About two years ago I posted about Archimedean Edge Hyparhedra – Archimedean polyhedra made by placing warped squares over the edges of the polyhedra. At that point I’d completed 3 of the 13 polyhedra, and started 3 more. I thought it was about time for an update on my progress on this series – I now have 7 of them completed!

The original 3 are in the middle – the green truncated octahedron, the black and white cuboctahedron (this one ends up looking more like its dual shape, the rhombic dodecahedron) and the blue and brown truncated tetrahedron. The new shapes are, anticlockwise from the lower right, the white, red and blue snub cube (which also ends up looking more like its dual, the pentagonal icositetrahedron), the white, brown and red rhombicosidodecahedron, the brown and red truncated icosahedron and the blue and black truncated cube.

Here’s a close up of the snub dodecahedron. This one is a really interesting shape, and it’s also a chiral polyhedron – it looks different reflected in a mirror – so I might make a mirror image to match when I eventually finish this series! Because of the angle of the edges of this polyhedron the warped squares end up curving the wrong way to form surface, so it ends up inside out and looking like its dual shape like the cuboctahedron.

The rhombicosidodecahedron however workd really well with the warped squares! It took me a while to finish this one as it was a lot of squares (120!) but I’m really pleased with how it turned out.

I’ve made a similar shape to this before, the rhombicosidodecahedron hyparhedron variation, which uses warped hexagons in place of the white triangular faces.
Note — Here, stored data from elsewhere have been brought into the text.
-- ==== Sys2Proof/Laws/Decode.lean ====
section
/-! SUPPORT. Laws of bit sequences and of the readers of Decode.lean. -/

namespace Sys2Proof

@[simp] theorem length_bin (v w : Nat) : (bin v w).length = w := by
  induction w with
  | zero => rfl
  | succ w ih => simp [bin, ih]

/-- Bit `k` of a field, in stream order, is bit `w − 1 − k` of its value (20_memory.md R82). -/
theorem getElem?_bin (v w k : Nat) (h : k < w) : (bin v w)[k]? = some (v.testBit (w - 1 - k)) := by
  induction w generalizing k with
  | zero => omega
  | succ w ih =>
    cases k with
    | zero => simp [bin]
    | succ k =>
      rw [bin, List.getElem?_cons_succ, ih k (by omega)]
      congr 2
      omega

/-- `val` behind a value already read. -/
theorem foldl_bit_eq (xs : Bits) (acc : Nat) :
    xs.foldl (fun a b => 2 * a + b.toNat) acc = acc * 2 ^ xs.length + val xs := by
  induction xs generalizing acc with
  | nil => simp [val]
  | cons b xs ih =>
    have hv : val (b :: xs) = b.toNat * 2 ^ xs.length + val xs := by
      have := ih b.toNat
      simpa [val] using this
    rw [List.foldl_cons, ih, hv, List.length_cons, pow_succ]
    ring

theorem val_cons (b : Bool) (xs : Bits) : val (b :: xs) = b.toNat * 2 ^ xs.length + val xs := by
  rw [val, List.foldl_cons, foldl_bit_eq]; simp

theorem val_lt (xs : Bits) : val xs < 2 ^ xs.length := by
  induction xs with
  | nil => simp [val]
  | cons b xs ih =>
    rw [val_cons, List.length_cons, pow_succ]
    cases b <;> simp <;> omega

/-- `val(bin(v, w)) = v mod 2^w` (00_scope.md R22). -/
theorem val_bin (v w : Nat) : val (bin v w) = v % 2 ^ w := by
  induction w with
  | zero => simp [bin, val, Nat.mod_one]
  | succ w ih =>
    rw [bin, val_cons, length_bin, ih, Nat.mod_pow_succ, Nat.testBit_eq_decide_div_mod_eq]
    rcases Nat.mod_two_eq_zero_or_one (v / 2 ^ w) with h | h
    · simp [h]
    · simp [h]; omega

/-- Reading the whole of `xs` from the head of a sequence. -/
theorem readUint_append (xs rest : Bits) (acc : Nat) :
    readUint xs.length acc (xs ++ rest) = some (acc * 2 ^ xs.length + val xs, rest) := by
  induction xs generalizing acc with
  | nil => simp [readUint, val]
  | cons b xs ih =>
    rw [List.length_cons, List.cons_append, readUint, ih, val_cons, pow_succ]
    congr 2
    ring

/-- A field read back is the value written (42_bitstream.md R188). -/
theorem readUint_bin (v w acc : Nat) (rest : Bits) :
    readUint w acc (bin v w ++ rest) = some (acc * 2 ^ w + v % 2 ^ w, rest) := by
  have := readUint_append (bin v w) rest acc
  rwa [length_bin, val_bin] at this

theorem readUint_eq_none_iff (w acc : Nat) (bs : Bits) : readUint w acc bs = none ↔ bs.length < w := by
  induction w generalizing acc bs with
  | zero => simp [readUint]
  | succ w ih =>
    cases bs with
    | nil => simp [readUint]
    | cons b bs => simp [readUint, ih]

/-- What a read that succeeds took. -/
theorem readUint_eq_some {w acc n : Nat} {bs rest : Bits} (h : readUint w acc bs = some (n, rest)) :
    bs = bs.take w ++ rest ∧ (bs.take w).length = w ∧ n = acc * 2 ^ w + val (bs.take w) := by
  have hlen : w ≤ bs.length := by
    by_contra hlt
    rw [(readUint_eq_none_iff w acc bs).2 (by omega)] at h
    cases h
  have htake : (bs.take w).length = w := by simp [hlen]
  have key := readUint_append (bs.take w) (bs.drop w) acc
  rw [List.take_append_drop, htake, h] at key
  obtain ⟨hn, hr⟩ := Prod.mk.injEq .. ▸ Option.some.inj key
  exact ⟨by rw [hr, List.take_append_drop], htake, hn⟩

/-- The unary prefix that ends in a zero-bit, when it is not too long. -/
theorem readUnary_replicate (umax u k : Nat) (rest : Bits) (h : u + k ≤ umax) :
    readUnary umax u (List.replicate k true ++ false :: rest) = .ok (u + k) (u + k + 1) rest := by
  induction k generalizing u with
  | zero => simp [readUnary]
  | succ k ih =>
    rw [List.replicate_succ, List.cons_append, readUnary, if_neg (by omega), ih (u + 1) (by omega)]
    congr 1 <;> omega

theorem bitlen_pos {n : Nat} (h : n ≠ 0) : 0 < bitlen n := by simp [bitlen, h]

theorem two_pow_bitlen_le {n : Nat} (h : n ≠ 0) : 2 ^ (bitlen n - 1) ≤ n := by
  simpa [bitlen, h] using Nat.log2_self_le h

theorem lt_two_pow_bitlen (n : Nat) : n < 2 ^ bitlen n := by
  by_cases h : n = 0
  · subst h; simp [bitlen]
  · simpa [bitlen, h] using Nat.lt_log2_self (n := n)

/-- `bitlen(n) ≤ k` exactly when `n` fits `k` bits. -/
theorem bitlen_le_iff (n k : Nat) : bitlen n ≤ k ↔ n < 2 ^ k := by
  by_cases h : n = 0
  · subst h; simp [bitlen]
  · constructor
    · intro hk
      exact (lt_two_pow_bitlen n).trans_le (Nat.pow_le_pow_right (by omega) hk)
    · intro hn
      by_contra hk
      have := two_pow_bitlen_le h
      have := Nat.pow_le_pow_right (n := 2) (by omega) (show k ≤ bitlen n - 1 by omega)
      omega

theorem bitlen_mono {a b : Nat} (h : a ≤ b) : bitlen a ≤ bitlen b :=
  (bitlen_le_iff a _).2 (h.trans_lt (lt_two_pow_bitlen b))

end Sys2Proof
end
The truncated icosidodecahedron turned out really well too. It didn’t take quite as long as it’s only 60 squares, but was still a bit of a marathon. I really like this shape though, it was one of the very first ones I started and I’m really glad to have finished it at last.
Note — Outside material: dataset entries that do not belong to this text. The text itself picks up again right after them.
/-! ### markToken -/

@[simp] theorem markToken_par : (markToken s).par = s.par := rfl
@[simp] theorem markToken_dp : (markToken s).dp = { s.dp with tstart := s.dp.rptr } := rfl
@[simp] theorem markToken_reg : (markToken s).reg = s.reg := rfl
@[simp] theorem markToken_inb : (markToken s).inb = s.inb := rfl
@[simp] theorem markToken_bs : (markToken s).bs = s.bs := rfl
@[simp] theorem markToken_outb : (markToken s).outb = s.outb := rfl
@[simp] theorem markToken_hostQ : (markToken s).hostQ = s.hostQ := rfl
@[simp] theorem markToken_sched : (markToken s).sched = s.sched := rfl
@[simp] theorem markToken_rdata : (markToken s).rdata = s.rdata := rfl
@[simp] theorem markToken_unitOp : (markToken s).unitOp = s.unitOp := rfl
@[simp] theorem markToken_unitRes : (markToken s).unitRes = s.unitRes := rfl
@[simp] theorem markToken_draws : (markToken s).draws = s.draws := rfl

/-! ### writeOut -/

@[simp] theorem writeOut_par (i : Nat) (b : Byte) : (writeOut i b s).par = s.par := rfl
@[simp] theorem writeOut_dp (i : Nat) (b : Byte) : (writeOut i b s).dp = s.dp := rfl
@[simp] theorem writeOut_reg (i : Nat) (b : Byte) : (writeOut i b s).reg = s.reg := rfl
@[simp] theorem writeOut_inb (i : Nat) (b : Byte) : (writeOut i b s).inb = s.inb := rfl
@[simp] theorem writeOut_bs (i : Nat) (b : Byte) : (writeOut i b s).bs = s.bs := rfl
@[simp] theorem writeOut_outb (i : Nat) (b : Byte) : (writeOut i b s).outb = Memory.set s.outb i b := rfl
@[simp] theorem writeOut_hostQ (i : Nat) (b : Byte) : (writeOut i b s).hostQ = s.hostQ := rfl
@[simp] theorem writeOut_sched (i : Nat) (b : Byte) : (writeOut i b s).sched = s.sched := rfl
@[simp] theorem writeOut_rdata (i : Nat) (b : Byte) : (writeOut i b s).rdata = s.rdata := rfl
@[simp] theorem writeOut_unitOp (i : Nat) (b : Byte) : (writeOut i b s).unitOp = s.unitOp := rfl
@[simp] theorem writeOut_unitRes (i : Nat) (b : Byte) : (writeOut i b s).unitRes = s.unitRes := rfl
@[simp] theorem writeOut_draws (i : Nat) (b : Byte) : (writeOut i b s).draws = s.draws := rfl

/-! ### putByte -/

@[simp] theorem putByte_par (b : Byte) : (putByte b s).par = s.par := rfl
@[simp] theorem putByte_dp (b : Byte) : (putByte b s).dp = { s.dp with olen := s.dp.olen + 1 } := rfl
@[simp] theorem putByte_reg (b : Byte) : (putByte b s).reg = s.reg := rfl
@[simp] theorem putByte_inb (b : Byte) : (putByte b s).inb = s.inb := rfl
@[simp] theorem putByte_bs (b : Byte) : (putByte b s).bs = s.bs := rfl
@[simp] theorem putByte_outb (b : Byte) : (putByte b s).outb = Memory.set s.outb s.dp.olen.toNat b := rfl
@[simp] theorem putByte_hostQ (b : Byte) : (putByte b s).hostQ = s.hostQ := rfl
@[simp] theorem putByte_sched (b : Byte) : (putByte b s).sched = s.sched := rfl
@[simp] theorem putByte_rdata (b : Byte) : (putByte b s).rdata = s.rdata := rfl
@[simp] theorem putByte_unitOp (b : Byte) : (putByte b s).unitOp = s.unitOp := rfl
@[simp] theorem putByte_unitRes (b : Byte) : (putByte b s).unitRes = s.unitRes := rfl
@[simp] theorem putByte_draws (b : Byte) : (putByte b s).draws = s.draws := rfl

/-! ### beginCopy -/

@[simp] theorem beginCopy_par (off len : Nat) : (beginCopy off len s).par = s.par := rfl
@[simp] theorem beginCopy_dp (off len : Nat) : (beginCopy off len s).dp = { s.dp with coff := BitVec.ofNat 32 off, crem := lenField s.par len, fsm := .dCopy } := rfl
@[simp] theorem beginCopy_reg (off len : Nat) : (beginCopy off len s).reg = s.reg := rfl
@[simp] theorem beginCopy_inb (off len : Nat) : (beginCopy off len s).inb = s.inb := rfl
@[simp] theorem beginCopy_bs (off len : Nat) : (beginCopy off len s).bs = s.bs := rfl
@[simp] theorem beginCopy_outb (off len : Nat) : (beginCopy off len s).outb = s.outb := rfl
@[simp] theorem beginCopy_hostQ (off len : Nat) : (beginCopy off len s).hostQ = s.hostQ := rfl
@[simp] theorem beginCopy_sched (off len : Nat) : (beginCopy off len s).sched = s.sched := rfl
@[simp] theorem beginCopy_rdata (off len : Nat) : (beginCopy off len s).rdata = s.rdata := rfl
@[simp] theorem beginCopy_unitOp (off len : Nat) : (beginCopy off len s).unitOp = s.unitOp := rfl
@[simp] theorem beginCopy_unitRes (off len : Nat) : (beginCopy off len s).unitRes = s.unitRes := rfl
@[simp] theorem beginCopy_draws (off len : Nat) : (beginCopy off len s).draws = s.draws := rfl

/-! ### advanceCursor -/

@[simp] theorem advanceCursor_par (n : Nat) : (advanceCursor n s).par = s.par := rfl
@[simp] theorem advanceCursor_dp (n : Nat) : (advanceCursor n s).dp = { s.dp with cur := s.dp.cur + BitVec.ofNat 32 n } := rfl
@[simp] theorem advanceCursor_reg (n : Nat) : (advanceCursor n s).reg = s.reg := rfl
@[simp] theorem advanceCursor_inb (n : Nat) : (advanceCursor n s).inb = s.inb := rfl
@[simp] theorem advanceCursor_bs (n : Nat) : (advanceCursor n s).bs = s.bs := rfl
@[simp] theorem advanceCursor_outb (n : Nat) : (advanceCursor n s).outb = s.outb := rfl
@[simp] theorem advanceCursor_hostQ (n : Nat) : (advanceCursor n s).hostQ = s.hostQ := rfl
@[simp] theorem advanceCursor_sched (n : Nat) : (advanceCursor n s).sched = s.sched := rfl
@[simp] theorem advanceCursor_rdata (n : Nat) : (advanceCursor n s).rdata = s.rdata := rfl
@[simp] theorem advanceCursor_unitOp (n : Nat) : (advanceCursor n s).unitOp = s.unitOp := rfl
@[simp] theorem advanceCursor_unitRes (n : Nat) : (advanceCursor n s).unitRes = s.unitRes := rfl
@[simp] theorem advanceCursor_draws (n : Nat) : (advanceCursor n s).draws = s.draws := rfl

/-! ### beginCommand -/

@[simp] theorem beginCommand_par : (beginCommand s).par = s.par := rfl
@[simp] theorem beginCommand_dp : (beginCommand s).dp = s.dp := rfl
@[simp] theorem beginCommand_reg : (beginCommand s).reg = { s.reg with status := statusCleared, errBitpos := 0, errBytepos := 0 } := rfl
@[simp] theorem beginCommand_inb : (beginCommand s).inb = s.inb := rfl
@[simp] theorem beginCommand_bs : (beginCommand s).bs = s.bs := rfl
@[simp] theorem beginCommand_outb : (beginCommand s).outb = s.outb := rfl
@[simp] theorem beginCommand_hostQ : (beginCommand s).hostQ = s.hostQ := rfl
@[simp] theorem beginCommand_sched : (beginCommand s).sched = s.sched := rfl
@[simp] theorem beginCommand_rdata : (beginCommand s).rdata = s.rdata := rfl
@[simp] theorem beginCommand_unitOp : (beginCommand s).unitOp = s.unitOp := rfl
@[simp] theorem beginCommand_unitRes : (beginCommand s).unitRes = s.unitRes := rfl
@[simp] theorem beginCommand_draws : (beginCommand s).draws = s.draws := rfl

/-! ### clearOutLen -/

@[simp] theorem clearOutLen_par : (clearOutLen s).par = s.par := rfl
@[simp] theorem clearOutLen_dp : (clearOutLen s).dp = s.dp := rfl
@[simp] theorem clearOutLen_reg : (clearOutLen s).reg = { s.reg with outLen := 0 } := rfl
@[simp] theorem clearOutLen_inb : (clearOutLen s).inb = s.inb := rfl
@[simp] theorem clearOutLen_bs : (clearOutLen s).bs = s.bs := rfl
@[simp] theorem clearOutLen_outb : (clearOutLen s).outb = s.outb := rfl
@[simp] theorem clearOutLen_hostQ : (clearOutLen s).hostQ = s.hostQ := rfl
@[simp] theorem clearOutLen_sched : (clearOutLen s).sched = s.sched := rfl
@[simp] theorem clearOutLen_rdata : (clearOutLen s).rdata = s.rdata := rfl
@[simp] theorem clearOutLen_unitOp : (clearOutLen s).unitOp = s.unitOp := rfl
@[simp] theorem clearOutLen_unitRes : (clearOutLen s).unitRes = s.unitRes := rfl
@[simp] theorem clearOutLen_draws : (clearOutLen s).draws = s.draws := rfl

/-! ### startEncode -/

@[simp] theorem startEncode_par : (startEncode s).par = s.par := rfl
@[simp] theorem startEncode_dp : (startEncode s).dp = { s.dp with cur := 0, wptr := 0, fsm := .eToken } := rfl
@[simp] theorem startEncode_reg : (startEncode s).reg = { s.reg with status := statusRunning } := rfl
@[simp] theorem startEncode_inb : (startEncode s).inb = s.inb := rfl
@[simp] theorem startEncode_bs : (startEncode s).bs = s.bs := rfl
@[simp] theorem startEncode_outb : (startEncode s).outb = s.outb := rfl
@[simp] theorem startEncode_hostQ : (startEncode s).hostQ = s.hostQ := rfl
@[simp] theorem startEncode_sched : (startEncode s).sched = s.sched := rfl
@[simp] theorem startEncode_rdata : (startEncode s).rdata = s.rdata := rfl
@[simp] theorem startEncode_unitOp : (startEncode s).unitOp = s.unitOp := rfl
@[simp] theorem startEncode_unitRes : (startEncode s).unitRes = s.unitRes := rfl
@[simp] theorem startEncode_draws : (startEncode s).draws = s.draws := rfl

/-! ### startDecode -/

@[simp] theorem startDecode_par : (startDecode s).par = s.par := rfl
@[simp] theorem startDecode_dp : (startDecode s).dp = { s.dp with rptr := 0, olen := 0, fsm := .dToken } := rfl
@[simp] theorem startDecode_reg : (startDecode s).reg = { s.reg with status := statusRunning } := rfl
@[simp] theorem startDecode_inb : (startDecode s).inb = s.inb := rfl
@[simp] theorem startDecode_bs : (startDecode s).bs = s.bs := rfl
@[simp] theorem startDecode_outb : (startDecode s).outb = s.outb := rfl
@[simp] theorem startDecode_hostQ : (startDecode s).hostQ = s.hostQ := rfl
@[simp] theorem startDecode_sched : (startDecode s).sched = s.sched := rfl
@[simp] theorem startDecode_rdata : (startDecode s).rdata = s.rdata := rfl
@[simp] theorem startDecode_unitOp : (startDecode s).unitOp = s.unitOp := rfl
@[simp] theorem startDecode_unitRes : (startDecode s).unitRes = s.unitRes := rfl
@[simp] theorem startDecode_draws : (startDecode s).draws = s.draws := rfl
The last shape, the truncated cube, was more challenging. The problem with this one is that it has octogonal faces, which need 8 warped squares to join together. Unfortunately, 8 warped squares joined together are not flat or concave, but instead start to ruffle and concertina and don’t make a very good interpretation of a flat shape – here’s my initial attempt::

It just wasn’t going to work, but I realised that if I used 2-drop peyote on the parts of the warped square that join into the octagons then they would be more pointy and the shape would be more concave rather than starting to ruffle like above. Fortunately this worked, and made an interesting shape!

The 2-drop octagons really give it a different character to the other shapes:

I was wondering how I would do the 4 Archimedean solids which have octagon and decagon faces, as I didn’t think they would work with the normal warped squares, so I’m glad I’ve found a solution and can now make the other 3 – a truncated cuboctahedron, a truncated dodecahedron and a truncated icosidodecahedron.
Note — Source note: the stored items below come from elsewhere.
-- ==== Sys2Proof/Laws/Machine.lean ====
section
/-! SUPPORT. What each shared operation can do, said once: sequencing, appends, the reader's bits, the search of the
matcher, and the cases of a step. -/

namespace Sys2Proof.Machine

/-! ## Sequencing -/

@[simp] theorem andThen_next (s : State) (f : State → Result) : andThen (.next s) f = f s := rfl
@[simp] theorem andThen_fault (e : Fault) (f : State → Result) : andThen (.fault e) f = .fault e := rfl
@[simp] theorem andThen_refused (e : Refusal) (f : State → Result) : andThen (.refused e) f = .refused e := rfl

theorem andThen_eq_next {r : Result} {f : State → Result} {t : State} (h : andThen r f = .next t) :
    ∃ s, r = .next s ∧ f s = .next t := by
  cases r with
  | next s => exact ⟨s, rfl, h⟩
  | fault e => cases h
  | refused e => cases h

/-! ## Appends (42_bitstream.md R181 to R183) -/

theorem appendBit_of_lt (b : Bool) (s : State) (h : s.dp.wptr.toNat < s.par.bsCap) :
    appendBit b s =
      .next { s with bs := Memory.set s.bs s.dp.wptr.toNat b, dp := { s.dp with wptr := s.dp.wptr + 1 } } := by
  rw [appendBit, if_neg (by omega)]

theorem appendBit_of_le (b : Bool) (s : State) (h : s.par.bsCap ≤ s.dp.wptr.toNat) :
    appendBit b s = .fault .bsCapacity := by
  rw [appendBit, if_pos h]

theorem toNat_wptr_succ (s : State) (hc : s.par.bsCap < 2 ^ 32) (h : s.dp.wptr.toNat < s.par.bsCap) :
    (s.dp.wptr + 1).toNat = s.dp.wptr.toNat + 1 := by
  rw [BitVec.toNat_add]
  exact Nat.mod_eq_of_lt (by simp; omega)

/-- Appending a sequence that fits writes its bits from `dp.wptr` on, moves `dp.wptr` behind them, and changes
nothing else. -/
theorem appendBits_of_le (bits : Bits) (s : State) (hc : s.par.bsCap < 2 ^ 32)
    (h : s.dp.wptr.toNat + bits.length ≤ s.par.bsCap) :
    appendBits bits s =
      .next
        { s with
          bs := Memory.setMany s.bs s.dp.wptr.toNat bits
          dp := { s.dp with wptr := s.dp.wptr + BitVec.ofNat 32 bits.length } } := by
  induction bits generalizing s with
  | nil => simp [appendBits, Memory.setMany]
  | cons b bits ih =>
    simp only [List.length_cons] at h
    have hlt : s.dp.wptr.toNat < s.par.bsCap := by omega
    have hw := toNat_wptr_succ s hc hlt
    have hadd : s.dp.wptr + 1 + BitVec.ofNat 32 bits.length = s.dp.wptr + BitVec.ofNat 32 (bits.length + 1) := by
      rw [BitVec.add_assoc, BitVec.ofNat_add, BitVec.add_comm (BitVec.ofNat 32 bits.length)]
      rfl
    rw [appendBits, appendBit_of_lt b s hlt, andThen_next]
    have hle : (s.dp.wptr + 1).toNat + bits.length ≤ s.par.bsCap := by omega
    refine (ih { s with bs := Memory.set s.bs s.dp.wptr.toNat b, dp := { s.dp with wptr := s.dp.wptr + 1 } } hc
      hle).trans ?_
    simp only [hw, Memory.setMany, List.length_cons, hadd]

/-- An append that does not fit is the model fault "BS capacity". -/
theorem appendBits_of_gt (bits : Bits) (s : State) (hc : s.par.bsCap < 2 ^ 32)
    (h : s.par.bsCap < s.dp.wptr.toNat + bits.length) (hb : bits ≠ []) :
    appendBits bits s = .fault .bsCapacity := by
  induction bits generalizing s with
  | nil => exact absurd rfl hb
  | cons b bits ih =>
    simp only [List.length_cons] at h
    by_cases hlt : s.dp.wptr.toNat < s.par.bsCap
    · have hw := toNat_wptr_succ s hc hlt
      have hne : bits ≠ [] := by rintro rfl; simp at h; omega
      rw [appendBits, appendBit_of_lt b s hlt, andThen_next]
      have hgt : s.par.bsCap < (s.dp.wptr + 1).toNat + bits.length := by omega
      exact ih { s with bs := Memory.set s.bs s.dp.wptr.toNat b, dp := { s.dp with wptr := s.dp.wptr + 1 } } hc
        hgt hne
    · rw [appendBits, appendBit_of_le b s (by omega), andThen_fault]

/-! ## The reader's bits -/

@[simp] theorem length_streamBits (s : State) : (streamBits s).length = s.dp.cn.toNat - s.dp.rptr.toNat := by
  simp [streamBits]

theorem streamBits_eq_nil_iff (s : State) : streamBits s = [] ↔ s.dp.cn.toNat ≤ s.dp.rptr.toNat := by
  rw [← List.length_eq_zero_iff, length_streamBits]; omega

/-- Bit `k` of what can still be read is `BS[dp.rptr + k]`. -/
theorem getElem?_streamBits (s : State) (k : Nat) (h : s.dp.rptr.toNat + k < s.dp.cn.toNat) :
    (streamBits s)[k]? = some (bsBit s (s.dp.rptr.toNat + k)) := by
  have hk : k < s.dp.cn.toNat - s.dp.rptr.toNat := by omega
  simp [streamBits, hk]

theorem bsBit_of_get {s : State} {i : Nat} {b : Bool} (h : Memory.get s.bs i = some b) : bsBit s i = b := by
  simp [bsBit, h]

theorem inByte_of_get {s : State} {i : Nat} {b : Byte} (h : Memory.get s.inb i = some b) : inByte s i = b := by
  simp [inByte, h]

theorem outByte_of_get {s : State} {i : Nat} {b : Byte} (h : Memory.get s.outb i = some b) : outByte s i = b := by
  simp [outByte, h]

/-! ## The copy count, a register of `LEN_W` bits (10_state.md R34) -/

theorem toNat_lenField_lt (p : Params) (n : Nat) : (lenField p n).toNat < 2 ^ p.lenW := by
  rw [lenField, BitVec.toNat_ofNat]
  exact (Nat.mod_le _ _).trans_lt (Nat.mod_lt _ (by positivity))

theorem toNat_lenField (p : Params) {n : Nat} (hw : p.lenW ≤ 32) (h : n < 2 ^ p.lenW) : (lenField p n).toNat = n := by
  have := Nat.pow_le_pow_right (n := 2) (by omega) hw
  rw [lenField, BitVec.toNat_ofNat, Nat.mod_eq_of_lt h, Nat.mod_eq_of_lt (by omega)]

/-- A number that fits the field is kept as it is. -/
theorem lenField_of_lt (p : Params) {n : Nat} (h : n < 2 ^ p.lenW) : lenField p n = BitVec.ofNat 32 n := by
  rw [lenField, Nat.mod_eq_of_lt h]

theorem toNat_copyRest (s : State) (hw : s.par.lenW ≤ 32) (h₁ : 1 ≤ s.dp.crem.toNat)
    (h₂ : s.dp.crem.toNat < 2 ^ s.par.lenW) : (copyRest s).toNat + 1 = s.dp.crem.toNat := by
  have e : (s.dp.crem - 1).toNat = s.dp.crem.toNat - 1 := by bv_omega
  rw [copyRest, toNat_lenField s.par hw (by omega), e]
  omega

/-- No bit of `dp.crem` above `LEN_W` is read: two counts that agree in their low `LEN_W` bits leave the same rest. -/
theorem copyRest_congr (s : State) (c : Word) (hw : s.par.lenW ≤ 32)
    (h : c.toNat % 2 ^ s.par.lenW = s.dp.crem.toNat % 2 ^ s.par.lenW) :
    copyRest { s with dp := { s.dp with crem := c } } = copyRest s := by
  have hd : 2 ^ s.par.lenW ∣ 2 ^ 32 := pow_dvd_pow 2 hw
  have key : ∀ v : Word, (v - 1).toNat % 2 ^ s.par.lenW = (2 ^ 32 - 1 + v.toNat) % 2 ^ s.par.lenW := fun v => by
    rw [BitVec.toNat_sub]
    exact Nat.mod_mod_of_dvd _ hd
  simp only [copyRest, lenField]
  rw [key, key, Nat.add_mod, h, ← Nat.add_mod]

/-! ## The search of the matcher -/

theorem greatestBelow_eq_none_iff (f : Nat → Bool) (n : Nat) :
    greatestBelow f n = none ↔ ∀ k < n, f k = false := by
  induction n with
  | zero => simp [greatestBelow]
  | succ n ih =>
    rw [greatestBelow]
    by_cases h : f n = true
    · simp only [h, if_true, reduceCtorEq, false_iff, not_forall]
      exact ⟨n, by omega, by simp [h]⟩
    · rw [if_neg h, ih]
      constructor
      · intro hk k hlt
        rcases Nat.lt_succ_iff_lt_or_eq.1 hlt with hlt | rfl
        · exact hk k hlt
        · simpa using h
      · exact fun hk k hlt => hk k (by omega)

/-- The number found is below the bound, has the property, and no greater one below the bound has it. -/
theorem greatestBelow_eq_some_iff (f : Nat → Bool) (n k : Nat) :
    greatestBelow f n = some k ↔ k < n ∧ f k = true ∧ ∀ j, k < j → j < n → f j = false := by
  induction n with
  | zero => simp [greatestBelow]
  | succ n ih =>
    rw [greatestBelow]
    by_cases h : f n = true
    · rw [if_pos h]
      constructor
      · rintro ⟨⟩
        exact ⟨by omega, h, fun j h₁ h₂ => by omega⟩
      · rintro ⟨h₁, h₂, h₃⟩
        rcases Nat.lt_succ_iff_lt_or_eq.1 h₁ with hlt | rfl
        · rw [h₃ n hlt (by omega)] at h; cases h
        · rfl
    · rw [if_neg h, ih]
      constructor
      · rintro ⟨h₁, h₂, h₃⟩
        refine ⟨by omega, h₂, fun j h₄ h₅ => ?_⟩
        rcases Nat.lt_succ_iff_lt_or_eq.1 h₅ with hlt | rfl
        · exact h₃ j h₄ hlt
        · simpa using h
      · rintro ⟨h₁, h₂, h₃⟩
        rcases Nat.lt_succ_iff_lt_or_eq.1 h₁ with hlt | rfl
        · exact ⟨hlt, h₂, fun j h₄ h₅ => h₃ j h₄ (by omega)⟩
        · exact absurd h₂ h

/-! ## Turns and steps -/

@[simp] theorem takeTurn_of_hostQ_nil (s : State) (h : s.hostQ = []) : takeTurn s = s := by
  simp [takeTurn, contested, h]

@[simp] theorem takeTurn_of_idle (s : State) (h : s.dp.fsm = .idle) : takeTurn s = s := by
  simp [takeTurn, contested, h]

theorem takeTurn_eq (s : State) : takeTurn s = { s with sched := (takeTurn s).sched } := by
  unfold takeTurn; split <;> rfl

/-- Everything a step that answers a next state can be. -/
theorem step_eq_next {s t : State} (h : step s = .next t) :
    s.par.wf = true ∧
    ((∃ u i, s.unitOp = some u ∧ decodeUnit u = .ok i ∧ exec i { s with unitOp := none } = .next t) ∨
     (s.unitOp = none ∧ nextAgent s = .host ∧ hostStep (takeTurn s) = .next t) ∨
     (s.unitOp = none ∧ nextAgent s = .core ∧ coreStep (takeTurn s) = .next t)) := by
  unfold step at h
  by_cases hw : s.par.wf = true
  · rw [if_pos hw] at h
    refine ⟨hw, ?_⟩
    cases hu : s.unitOp with
    | some u =>
      rw [hu] at h
      simp only [unitStep] at h
      cases hd : decodeUnit u with
      | ok i => rw [hd] at h; exact .inl ⟨u, i, rfl, hd, h⟩
      | error e => rw [hd] at h; cases h
    | none =>
      rw [hu] at h
      cases ha : nextAgent s with
      | host => rw [ha] at h; exact .inr (.inl ⟨rfl, rfl, h⟩)
      | core => rw [ha] at h; exact .inr (.inr ⟨rfl, rfl, h⟩)
  · rw [if_neg hw] at h; cases h

end Sys2Proof.Machine
end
That leaves me with the snub dodecahedron and rhombicuboctahedron to do with the normal 1-drop warped squares, both of which are in progress. I think the snub dodecahedron will end up like the snub cube and cuboctahedron, looking more like its dual. I’m not sure about the rhombicuboctahedron yet, it could go either way or not work at all, and might have to be done with the 2-drop method instead. Hopefully it will take me less than 2 years this time to complete the set!

Amazing and wonderful; thanks so much for sharing this with the world.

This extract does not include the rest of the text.